In this article, we’ll explore a technique called “FLIP” that can be used to animate the positions and dimensions of any DOM element in a performant manner, regardless of how their layout is calculated or rendered (e.g., height, width, floats, absolute positioning, transform, flexbox, grid, etc.)

Why the FLIP technique?

Have you ever tried to animate height, width, top, left, or any other properties besides transform and opacity? You might have noticed that the animations look a bit janky, and there’s a reason for that. When any property that triggers layout changes (such as `height`), the browser has to recursively check if any other element’s layout has changed as a result, and that can be expensive. If that calculation takes longer than one animation frame (around 16.7 milliseconds), then the animation frame will be skipped, resulting in “jank” since that frame wasn’t rendered in time. In Paul Lewis’ article “Pixels are Expensive”, he goes further in depth at how pixels are rendered and the various performance expenses.

In short, our goal is to be short – we want to calculate the least amount of style changes necessary, as quickly as possible.

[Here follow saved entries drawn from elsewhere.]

/-- What the cut does where it leaves the drawn image, and where it changes it (R26, R27). -/
theorem cutDown_follows (hl : s.live = true) :
    (s.cutDown.resolver.drawn = s.resolver.drawn →
      cutAtFall s.low = s.cutDown ∧ s.cutDown.resolver.speaking = s.resolver.speaking ∧
        s.cutDown.outputs = s.outputs) ∧
    (s.cutDown.resolver.drawn ≠ s.resolver.drawn →
      cutAtFall s.low = checkDivisional (checkGeneral s.cutDown) ∧
        s.cutDown.resolver.speaking = s.cutDown.resolver.speaks s.config.stops ∧ s.shiftFollows s.cutDown) := by
  have hresolver := low_cutReported_resolver s
  have houtputs := low_cutReported_outputs s
  have hcut : cutAtFall s.low = s.low.cutReported.redrawnChecked s.drawnAfterCut := cutAtFall_eq s.low
  rw [cutDown_drawn]
  refine ⟨fun hd => ?_, fun hd => ?_⟩
  · have hsame : s.drawnAfterCut = s.low.cutReported.resolver.drawn := by rw [hresolver, hd]
    refine ⟨hcut.trans (redrawnChecked_of_same hsame), ?_, ?_⟩
    · rw [State.cutDown, redrawn_of_same hsame, hresolver]
    · rw [State.cutDown, redrawn_of_same hsame, houtputs]
  · have hchange : s.drawnAfterCut ≠ s.low.cutReported.resolver.drawn := by rwa [hresolver]
    have hlive : s.low.cutReported.live = true := (live_congr (withSequencer_node _ _)).trans hl
    have hconfig : s.low.cutReported.config = s.config := by rw [cutReported_frame]; rfl
    have hspeaks := redrawn_speaking hchange
    rw [hconfig] at hspeaks
    rw [State.cutDown]
    exact ⟨hcut.trans (redrawnChecked_of_change hchange), hspeaks,
      shiftFollows_congr (shiftFollows_redrawn hchange hlive) houtputs.symm (by rw [hresolver])⟩

theorem cutDown_lamps (s : State) : s.cutDown.outputs.lamps = s.outputs.lamps := by
  unfold State.cutDown
  rw [redrawn_lamps, low_cutReported_outputs]

/-- Settles O21. -/
theorem supplyFallCutsTheCoils : Obligations.SupplyFallCutsTheCoils := by
  intro s hg
  refine ⟨fun hr => ?_, fun hr hp => exec_supplyFall_of_not_running hr hp hg⟩
  have hl := live_of_running hr
  have hframe := cutDown_frame s
  rw [← cutDown_drawn, ← cutDown_motions] at hframe
  obtain ⟨hsame, hchange⟩ := cutDown_follows hl
  exact ⟨_, s.cutDown, exec_supplyFall_of_running hr hg, hframe, cutDown_stop s, stuckFollows_cutDown hl,
    cutDown_lamps s, hsame, hchange⟩

end

end Sys2Proof.Machine
end

section
/-! PROOF. The frames that draw and retire: what a pass of targets, the references it leaves and the lamps that follow
come to, and the recalls and cancels made of them (O43, O44). -/

namespace Sys2Proof.Machine

section
variable {s t u b : State} {g : StopSet} {ρ : Resolver → Resolver}

/-! ### Reports off an idle link -/

theorem noteCall_line (h : s.link.line ≠ .idle) :
    (noteCall s).link.line = s.link.line ∧ (noteCall s).link.sending = s.link.sending := by
  rcases noteCall_cases s with ⟨-, e⟩ | ⟨-, e⟩ <;> rw [e]
  · exact ⟨rfl, rfl⟩
  · exact offerNote_line (s := setNotePending true s) h

/-- Off an idle link the report of a changed stuck count leaves the line and the frame under way. -/
theorem withSequencer_line (sq : Sequencer) (h : s.link.line ≠ .idle) :
    (withSequencer sq s).link.line = s.link.line ∧ (withSequencer sq s).link.sending = s.link.sending := by
  rcases lt_trichotomy sq.stuckCount s.faults.stuckCount with hlt | heq | hgt
  · rw [withSequencer_of_count_falls hlt]
    exact ⟨rfl, rfl⟩
  · rw [withSequencer_of_count_same heq]
    exact ⟨rfl, rfl⟩
  · rw [withSequencer_of_count_rises hgt]
    dsimp only
    split
    · exact noteCall_line (s := { s with faults := { s.faults with stuckCount := sq.stuckCount } }) h
    · exact setFlag_line (s := { s with faults := { s.faults with stuckCount := sq.stuckCount } }) .stuck h

/-- The report of a changed stuck count clears no flag but STUCK. -/
theorem withSequencer_has {f : Flag} (sq : Sequencer) (hf : f ≠ .stuck) (h : s.faults.has f = true) :
    (withSequencer sq s).faults.has f = true := by
  rcases lt_trichotomy sq.stuckCount s.faults.stuckCount with hlt | heq | hgt
  · rw [withSequencer_of_count_falls hlt]
    dsimp only
    split
    · exact (Faults.has_withoutFlag s.faults .stuck f).trans (by simp [hf, h])
    · exact h
  · rwa [withSequencer_of_count_same heq]
  · rw [withSequencer_of_count_rises hgt]
    dsimp only
    split
    · exact (extendedBy_noteCall _).2 f h
    · rcases setFlag_cases .stuck { s with faults := { s.faults with stuckCount := sq.stuckCount } } with
        ⟨-, e⟩ | ⟨-, -, e⟩ <;> rw [e]
      · exact h
      · exact (extendedBy_noteCall _).2 f ((extendedBy_raiseFlag _ _).2 f h)

/-! ### A pass, by what it reads -/

/-- The drawn image after a pass of targets (R10). -/
def State.drawnBy (s : State) (g : StopSet) : StopSet := table fun n => if s.serves n then g[n] else s.resolver.drawn[n]

theorem drawnBy_getElem (s : State) (g : StopSet) (n : StopNo) :
    (s.drawnBy g)[n] = if n.val < s.config.stops then g[n] else s.resolver.drawn[n] := by
  rw [State.drawnBy, getElem_table_fin]
  simp [State.serves]

/-- A pass reads of its targets only those of the stops below S, and of the node only these fields (R10). -/
theorem passTargets_congr {g' : StopSet} (hconfig : t.config = s.config) (hdrawn : t.resolver.drawn = s.resolver.drawn)
    (hscanner : t.scanner = s.scanner) (hg : ∀ n : StopNo, n.val < s.config.stops → g'[n] = g[n]) (sq : Sequencer) :
    passTargets t g' sq = passTargets s g sq := by
  unfold passTargets
  congr 1
  funext r n
  have hserves : t.serves n = s.serves n := by rw [State.serves, State.serves, hconfig]
  rw [hserves, hdrawn, hscanner]
  by_cases hn : n.val < s.config.stops
  · rw [hg n hn]
  · simp [State.serves, hn]

/-- A pass whose targets are the drawn image hands no stop over. -/
theorem passTargets_of_drawn (h : ∀ n : StopNo, n.val < s.config.stops → g[n] = s.resolver.drawn[n]) (sq : Sequencer) :
    passTargets s g sq = sq := by
  refine passTargets_congr (g := s.resolver.drawn) rfl rfl rfl h sq |>.trans ?_
  rw [passTargets_eq]
  simp [State.handsOver]

theorem startMoves_moves (budget pulseMs : Nat) (l : List StopNo) (sq : Sequencer) :
    (startMoves budget pulseMs l sq).moves = sq.moves :=
  startMoves_induct (P := fun r => r.moves = sq.moves) budget pulseMs (fun _ _ _ _ h _ _ => h) l rfl

/-- The start rule moves no entry of the list and counts no stop stuck (R61). -/
theorem startRule_moves_stuckCount (s : State) :
    (startRule s).sequencer.moves = s.sequencer.moves ∧ (startRule s).sequencer.stuckCount = s.sequencer.stuckCount := by
  unfold startRule
  split
  · exact ⟨startMoves_moves _ _ _ _, stuckCount_startMoves _ _ _ _⟩
  · exact ⟨rfl, rfl⟩

theorem startRule_sequencer_congr (hnode : t.node = s.node) (hpins : t.pins = s.pins) (hconfig : t.config = s.config)
    (hsq : t.sequencer = s.sequencer) : (startRule t).sequencer = (startRule s).sequencer := by
  have hmay : t.mayStartMoves = s.mayStartMoves := by
    rw [State.mayStartMoves, State.mayStartMoves, runs_congr hnode, hpins, hsq]
  unfold startRule
  rw [hmay, hconfig, hsq]
  split
  · rfl
  · exact hsq

/-! ### What follows the lamps' records -/

theorem steadyValue_congr (hstraps : t.straps = s.straps) (hg : t.resolver.general = s.resolver.general)
    (hd : t.resolver.divisional = s.resolver.divisional) (hl : t.resolver.lampRefs = s.resolver.lampRefs)
    (p : Option Piston) : t.steadyValue p = s.steadyValue p := by
  unfold State.steadyValue
  rw [hstraps, hg, hd, hl]
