/-- Everything a handler's write can do to the state. -/
theorem hWrite_cases (h : Handler) (a : Addr) (v : Byte) (s : State) :
    hWrite h a v s = s ∨
    (h = .ram ∧ hWrite h a v s = s.setRam (Memory.write .ram s.ram (ramOffset a) v)) ∨
    (h = .ppu ∧ ppuReg a = 0 ∧ hWrite h a v s = s.setPpu (controlWrite v s.ppu)) ∨
    (∃ r, hWrite h a v s = s.setPpu { s.ppu with rest := r }) ∨
    (∃ x, hWrite h a v s = s.setApu x) ∨
    (∃ x, hWrite h a v s = s.setDma x) ∨
    (∃ x, hWrite h a v s = s.setCtrl x) ∨
    (∃ c x, s.cart = some c ∧
      hWrite h a v s = (s.setCart (some x)).setPpu { s.ppu with mirroring := Config.cartMirroring x }) ∨
    (∃ m, s.cart = none ∧ s.tram = some m ∧
      hWrite h a v s = s.setTram (some (Memory.write .tram m (tramOffset a) v))) := by
  cases h with
  | ram => exact .inr <| .inl ⟨rfl, rfl⟩
  | openBus => exact .inl rfl
  | apu => exact .inr <| .inr <| .inr <| .inr <| .inl ⟨_, rfl⟩
  | oamDma => exact .inr <| .inr <| .inr <| .inr <| .inr <| .inl ⟨_, rfl⟩
  | controller => exact .inr <| .inr <| .inr <| .inr <| .inr <| .inr <| .inl ⟨_, rfl⟩
  | ppu =>
    by_cases hr : ppuReg a = 0
    · exact .inr <| .inr <| .inl ⟨rfl, hr, by simp only [hWrite, ppuWrite, if_pos hr]⟩
    · exact .inr <| .inr <| .inr <| .inl
        ⟨Config.ppuRegWrite s.ppu (ppuReg a) v, by simp only [hWrite, ppuWrite, if_neg hr]⟩
  | cartridge =>
    cases hc : s.cart with
    | some c =>
      exact .inr <| .inr <| .inr <| .inr <| .inr <| .inr <| .inr <| .inl
        ⟨c, Config.cartWrite c a v, rfl, by simp [hWrite, cartWrite, State.server, hc]⟩
    | none =>
      cases ht : s.tram with
      | none => exact .inl (by simp [hWrite, cartWrite, State.server, hc, ht])
      | some m =>
        by_cases ha : 0x8000 ≤ a.toNat
        · exact .inr <| .inr <| .inr <| .inr <| .inr <| .inr <| .inr <| .inr
            ⟨m, rfl, rfl, by simp [hWrite, cartWrite, State.server, hc, ht, ha]⟩
        · exact .inl (by simp [hWrite, cartWrite, State.server, hc, ht, ha])

/-- The fields no handler writes: the latch, the observer, the clock, the timer, the ports, the mode (`10_state.md` R21). -/
structure SameOutside (s t : State) : Prop where
  ext : t.ext = s.ext
  int : t.int = s.int
  masterCycle : t.masterCycle = s.masterCycle
  timer : t.timer = s.timer
  dwReadMode : t.dwReadMode = s.dwReadMode
  observer : t.observer = s.observer
  resp : t.resp = s.resp
  inbox : t.inbox = s.inbox
  mid : t.mid = s.mid

theorem hRead_sameOutside (h : Handler) (a : Addr) (s : State) : SameOutside s (hRead h a s).2 := by
  obtain e | ⟨-, -, e⟩ | ⟨_, e⟩ | ⟨_, e⟩ | ⟨_, e⟩ | ⟨_, e⟩ | ⟨_, _, -, e⟩ := hRead_cases h a s <;> rw [e] <;>
    exact ⟨rfl, rfl, rfl, rfl, rfl, rfl, rfl, rfl, rfl⟩

theorem hWrite_sameOutside (h : Handler) (a : Addr) (v : Byte) (s : State) : SameOutside s (hWrite h a v s) := by
  obtain e | ⟨-, e⟩ | ⟨-, -, e⟩ | ⟨_, e⟩ | ⟨_, e⟩ | ⟨_, e⟩ | ⟨_, e⟩ | ⟨_, _, -, e⟩ | ⟨_, -, -, e⟩ :=
    hWrite_cases h a v s <;> rw [e] <;> exact ⟨rfl, rfl, rfl, rfl, rfl, rfl, rfl, rfl, rfl⟩

/-- A handler's read leaves both memories as they are. -/
theorem hRead_memories (h : Handler) (a : Addr) (s : State) :
    (hRead h a s).2.ram = s.ram ∧ (hRead h a s).2.tram = s.tram := by
  obtain e | ⟨-, -, e⟩ | ⟨_, e⟩ | ⟨_, e⟩ | ⟨_, e⟩ | ⟨_, e⟩ | ⟨_, _, -, e⟩ := hRead_cases h a s <;> rw [e] <;>
    exact ⟨rfl, rfl⟩
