/-- Settles O52: the status read of a pending set finds the flag clear and cancels the set; a request that must come
before the `SetDue` of its cycle is refused after it; and the moves inside an operation stop before such a `SetDue`. -/
theorem raceWindowReadCancelsTheSet : Obligations.RaceWindowReadCancelsTheSet := by
  refine ⟨fun a s range reg hs pending => ?_, fun s delivered a es rest op hop v hin => ?_, fun s before => ?_⟩
  · have clear : s.ppu.vblankFlag = false :=
      Bool.eq_false_iff.mpr fun set => by cases pending.symm.trans (hs.ppu.flag.mp set)
    obtain ⟨bit, -⟩ := statusByteLayout s.ppu s.ext
    exact ⟨_, _, (exec_requestOf_status range reg .read s).trans (statusRegisterReadClearsTheFlag a s _ rfl), rfl,
      bit.trans clear, if_pos pending, if_pos pending, rfl, nmiLine_of_flag_clear rfl⟩
  · have late : followsSet ((requestRows a v)[op.toNat]'op.isLt) = false := by
      clear hin
      revert op
      simp only [List.forall_mem_cons, List.not_mem_nil, false_implies, implies_true, and_true]
      exact ⟨rfl, rfl, rfl, rfl⟩
    obtain ⟨-, refused⟩ := stepRunsTheDecodedRequest s .req _ es rest _ hin (decode_reqWord op a v)
    exact refused delivered late
  · have admitted := deliverAll_admits false s.mid ((State.admits_iff false s).mpr (.inl before))
    exact ((State.admits_iff false _).mp admitted).resolve_right nofun

end Sys2Proof.Machine

namespace Sys2Proof.Machine

/-! ### What raises the NMI line (`43_ppu_registers.md` R180) -/

/-- No handler's read raises the line: of those that touch the PPU the status read clears the flag, and the others
leave the line's two inputs. -/
theorem hRead_nmiLine_low {s : State} (low : nmiLine s.ppu = false) (h : Handler) (a : Addr) :
    nmiLine (hRead h a s).2.ppu = false := by
  obtain e | ⟨-, -, e⟩ | ⟨_, e⟩ | ⟨_, e⟩ | ⟨_, e⟩ | ⟨_, e⟩ | ⟨_, _, -, e⟩ := hRead_cases h a s <;> rw [e]
  case inr.inl => exact nmiLine_of_flag_clear rfl
  all_goals exact low

/-- Only the control register's write raises the line. -/
theorem hWrite_raises_nmiLine {h : Handler} {a : Addr} {v : Byte} {s : State} (low : nmiLine s.ppu = false)
    (rise : nmiLine (hWrite h a v s).ppu = true) : h = .ppu ∧ ppuReg a = 0 := by
  have still : ¬ nmiLine s.ppu = true := Bool.eq_false_iff.mp low
  obtain e | ⟨-, e⟩ | ⟨ppu, reg, -⟩ | ⟨_, e⟩ | ⟨_, e⟩ | ⟨_, e⟩ | ⟨_, e⟩ | ⟨_, _, -, e⟩ | ⟨_, -, -, e⟩ :=
    hWrite_cases h a v s
  case inr.inr.inl => exact ⟨ppu, reg⟩
  all_goals rw [e] at rise; exact absurd rise still

theorem handler_eq_ppu (r : Range) : r.handler = .ppu ↔ r = .ppu := by
  cases r <;> simp [Range.handler]

theorem record_ppu (r : Range) (a : Addr) (p : Byte × State) : (record r a p).2.ppu = p.2.ppu := by
  rw [record_eq]

/-- Of READ, WRITE and PEEK, dispatched by any range, only a WRITE of the control register raises the line. -/
theorem operate_raises_nmiLine {r : Range} {a : Addr} {c : Capability} {s : State} (low : nmiLine s.ppu = false)
    (rise : nmiLine (operate r a c s).ppu = true) : (∃ v, c = .write v) ∧ r = .ppu ∧ ppuReg a = 0 := by
  cases c with
  | read =>
    have still : nmiLine (operate r a .read s).ppu = false := by
      simp only [operate, State.setResp_ppu, record_ppu]
      exact hRead_nmiLine_low low r.handler a
    cases still.symm.trans rise
  | write v =>
    obtain ⟨handler, reg⟩ := hWrite_raises_nmiLine (s := s.setExt v) low rise
    exact ⟨⟨v, rfl⟩, (handler_eq_ppu r).mp handler, reg⟩
  | peek => cases low.symm.trans rise

/-- A register's row is the PPU row at an image of the register, but for the address the observer is told. -/
theorem operatePpuReg_raises_nmiLine {n : BitVec 3} {a : Addr} {c : Capability} {s : State}
    (low : nmiLine s.ppu = false) (rise : nmiLine (operatePpuReg n a c s).ppu = true) :
    (∃ v, c = .write v) ∧ n = 0 := by
  have image : (operatePpuReg n a c s).ppu = (operatePpuReg n (n.setWidth 16) c s).ppu := by cases c <;> rfl
  rw [image, operatePpuReg_eq (ppuReg_setWidth n)] at rise
  obtain ⟨write, -, reg⟩ := operate_raises_nmiLine low rise
  exact ⟨write, (ppuReg_setWidth n).symm.trans reg⟩

theorem busRead_nmiLine_low {s : State} (low : nmiLine s.ppu = false) (a : Addr) :
    nmiLine (busRead a s).2.ppu = false := by
  rw [busRead, record_ppu]
  exact hRead_nmiLine_low low _ a

theorem busRead_mid (a : Addr) (s : State) : (busRead a s).2.mid = s.mid := by
  rw [busRead, record_eq]
  exact (hRead_sameOutside _ a s).mid

/-- With no moves between them two READs raise the line no more than one. -/
theorem busReadPair_nmiLine_low {s : State} (still : s.mid = []) (low : nmiLine s.ppu = false) (lo hi : Addr) :
    nmiLine (busReadPair lo hi s).2.ppu = false := by
  have second := busRead_nmiLine_low (busRead_nmiLine_low low lo) hi
  rwa [← between_of_mid_nil ((busRead_mid lo s).trans still) false] at second

theorem fetchNoLatch_nmiLine_low {s : State} (low : nmiLine s.ppu = false) (a : Addr) :
    nmiLine (fetchNoLatch a s).2.ppu = false := by
  unfold fetchNoLatch
  split
  · exact low
  · exact hRead_nmiLine_low low _ a

theorem fetchNoLatch_mid (a : Addr) (s : State) : (fetchNoLatch a s).2.mid = s.mid := by
  unfold fetchNoLatch
  split
  · rfl
  · exact (hRead_sameOutside _ a s).mid

/-- Settles O49: no read raises the line, and of the writes only the control register's. -/
theorem onlyControlWritesRaiseTheNmiLine : Obligations.OnlyControlWritesRaiseTheNmiLine := by
  intro i s t still run low rise
  cases i
  case read a | dummyread a =>
    cases run; cases (busRead_nmiLine_low low a).symm.trans rise
  case read16 a | read16bug a =>
    cases run; cases (busReadPair_nmiLine_low still low a _).symm.trans rise
  case peek a => cases run; cases low.symm.trans rise
  case reservedOp7 => cases run
  case write a v =>
    cases run
    obtain ⟨-, range, reg⟩ := operate_raises_nmiLine low rise
    exact .inl ⟨a, v, rfl, range, (ppuReg_eq_iff a 0).mp reg⟩
  case dummywrite a =>
    rw [exec_dummywrite, between_of_mid_nil ((fetchNoLatch_mid a s).trans still)] at run
    cases run
    obtain ⟨-, range, reg⟩ := operate_raises_nmiLine (fetchNoLatch_nmiLine_low low a) rise
    exact .inr <| .inl ⟨a, rfl, range, (ppuReg_eq_iff a 0).mp reg⟩
  case ppu a c =>
    cases run
    obtain ⟨⟨v, rfl⟩, -, reg⟩ := operate_raises_nmiLine low rise
    exact .inr <| .inr <| .inl ⟨a, v, rfl, (ppuReg_eq_iff a 0).mp reg⟩
  case ppureg0 a c =>
    cases run
    obtain ⟨⟨v, rfl⟩, -⟩ := operatePpuReg_raises_nmiLine low rise
    exact .inr <| .inr <| .inr ⟨a, v, rfl⟩
  case ppureg1 | ppureg2 | ppureg3 | ppureg4 | ppureg5 | ppureg6 | ppureg7 =>
    cases run
    obtain ⟨-, control⟩ := operatePpuReg_raises_nmiLine low rise
    exact absurd control (by decide)
  all_goals
    cases run
    obtain ⟨-, ppu, -⟩ := operate_raises_nmiLine low rise
    cases ppu

end Sys2Proof.Machine

namespace Sys2Proof.Machine

/-! ### What the observer is told (`60_exceptions.md` R210) -/

@[simp] theorem called_some (calls : List ObserverCall) (a : Addr) (x : Byte) (w : Bool) :
    called (some calls) a x w = some (calls ++ [⟨a, x, w⟩]) := rfl

/-- READ tells the observer the byte it answers. -/
theorem observer_of_exec_read {a : Addr} {s t : State} {x : Byte} (run : exec (.read a) s = .next t)
    (answer : t.resp = .byte x) : t.observer = called s.observer a x false := by
  rw [exec_read, operate_read_eq] at run
  cases run
  cases answer
  rfl
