-- ==== Sys2Proof/Certificates/Slice0/Obligations.lean ====
section
/-! DEFINITION. The statements for the provers. Each docstring names the rule it formalises. Conclusions name a next
state; `epoch := e` with some `e` leaves open the model's own count of draws of unspecified bytes (log 7). -/

open Sys2Proof Sys2Proof.Machine

/-! ### Encoding and dispatch -/

/-- The words of 30_encoding.md R92, written out bit by bit, decode to the commands they stand for. -/
def Obligations.CommandWordsDecode : Prop :=
  decode 0b00000001#8 = .ok .build ∧ decode 0b00000010#8 = .ok .crcAppend ∧
  decode 0b00000011#8 = .ok .encrypt ∧ decode 0b00000100#8 = .ok .send ∧
  decode 0b00010000#8 = .ok .crcInit ∧ decode 0b00010001#8 = .ok .crcUpdate

/-- Every well-formed command is read back from its code, and from no other code (R90, R92). -/
def Obligations.DecodeInvertsEncode : Prop :=
  ∀ (i : Instr) (c : Byte), i.wellFormed = true → (decode c = .ok i ↔ c = encode i)

/-- A code of R93's list written to `CMD` sets `STATUS` to 7 and changes nothing else (R93, 43_pipeline.md R225); the
host's list of actions loses the one performed (log 1). -/
def Obligations.IllegalCodeOnlySetsStatus : Prop :=
  ∀ (s : State) (c : Byte) (rest : List HostAction),
    (c.toNat = 0x00 ∨ (0x05 ≤ c.toNat ∧ c.toNat ≤ 0x0F) ∨ 0x12 ≤ c.toNat) →
    s.inputs = .write .csr 0x00 c :: rest →
    step s = .next { s with inputs := rest, status := 0x07 }

/-- The `CMD` write of a byte that decodes to a command runs exactly that command (43_pipeline.md R224; that host
actions stand in a list is the model's form, log 1). -/
def Obligations.StepRunsTheDecodedCommand : Prop :=
  ∀ (s : State) (c : Byte) (i : Instr) (rest : List HostAction),
    s.inputs = .write .csr 0x00 c :: rest → decode c = .ok i →
    step s = exec i { s with inputs := rest }

/-- With no host action to come the CORE stays as it is (10_state.md R21; log 1). -/
def Obligations.IdleWithoutHostAction : Prop :=
  ∀ s : State, s.inputs = [] → step s = .next s

/-! ### Host access and reset -/

/-- A read never has a side effect and is idempotent (20_memory.md R67): whatever the host does next, a read step answers
the byte its location reads as and leaves all but the host's own record (log 2) as it was; the same read once more
answers the same byte. -/
def Obligations.HostReadsAreIdempotent : Prop :=
  (∀ (s : State) (sp : Space) (off : Nat) (rest : List HostAction),
    s.inputs = .read sp off :: rest →
    step s = .next { s with inputs := rest, answers := s.answers ++ [s.hostRead sp off] }) ∧
  (∀ (s : State) (sp : Space) (off : Nat) (rest : List HostAction),
    s.inputs = .read sp off :: .read sp off :: rest →
    ∃ t, step s = .next t ∧ t.hostRead sp off = s.hostRead sp off ∧
      step t = .next
        { s with inputs := rest, answers := s.answers ++ [s.hostRead sp off, s.hostRead sp off] })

The key to this is only animating transform and opacity, and FLIP explains how we can simulate layout changes using only transform.

What is FLIP?

FLIP is a mnemonic device and technique first coined by Paul Lewis, which stands for First, Last, Invert, Play. His article contains an excellent explanation of the technique, but I’ll outline it here:

  • First: before anything happens, record the current (i.e., first) position and dimensions of the element that will transition. You can use element.getBoundingClientRect() for this, as will be shown below.
  • Last: execute the code that causes the transition to instantaneously happen, and record the final (i.e., last) position and dimensions of the element.*
  • Invert: since the element is in the last position, we want to create the illusion that it’s in the first position, by using transform to modify its position and dimensions. This takes a little math, but it’s not too difficult.
  • Play: with the element inverted (and pretending to be in the first position), we can move it back to its last position by setting its transform to none.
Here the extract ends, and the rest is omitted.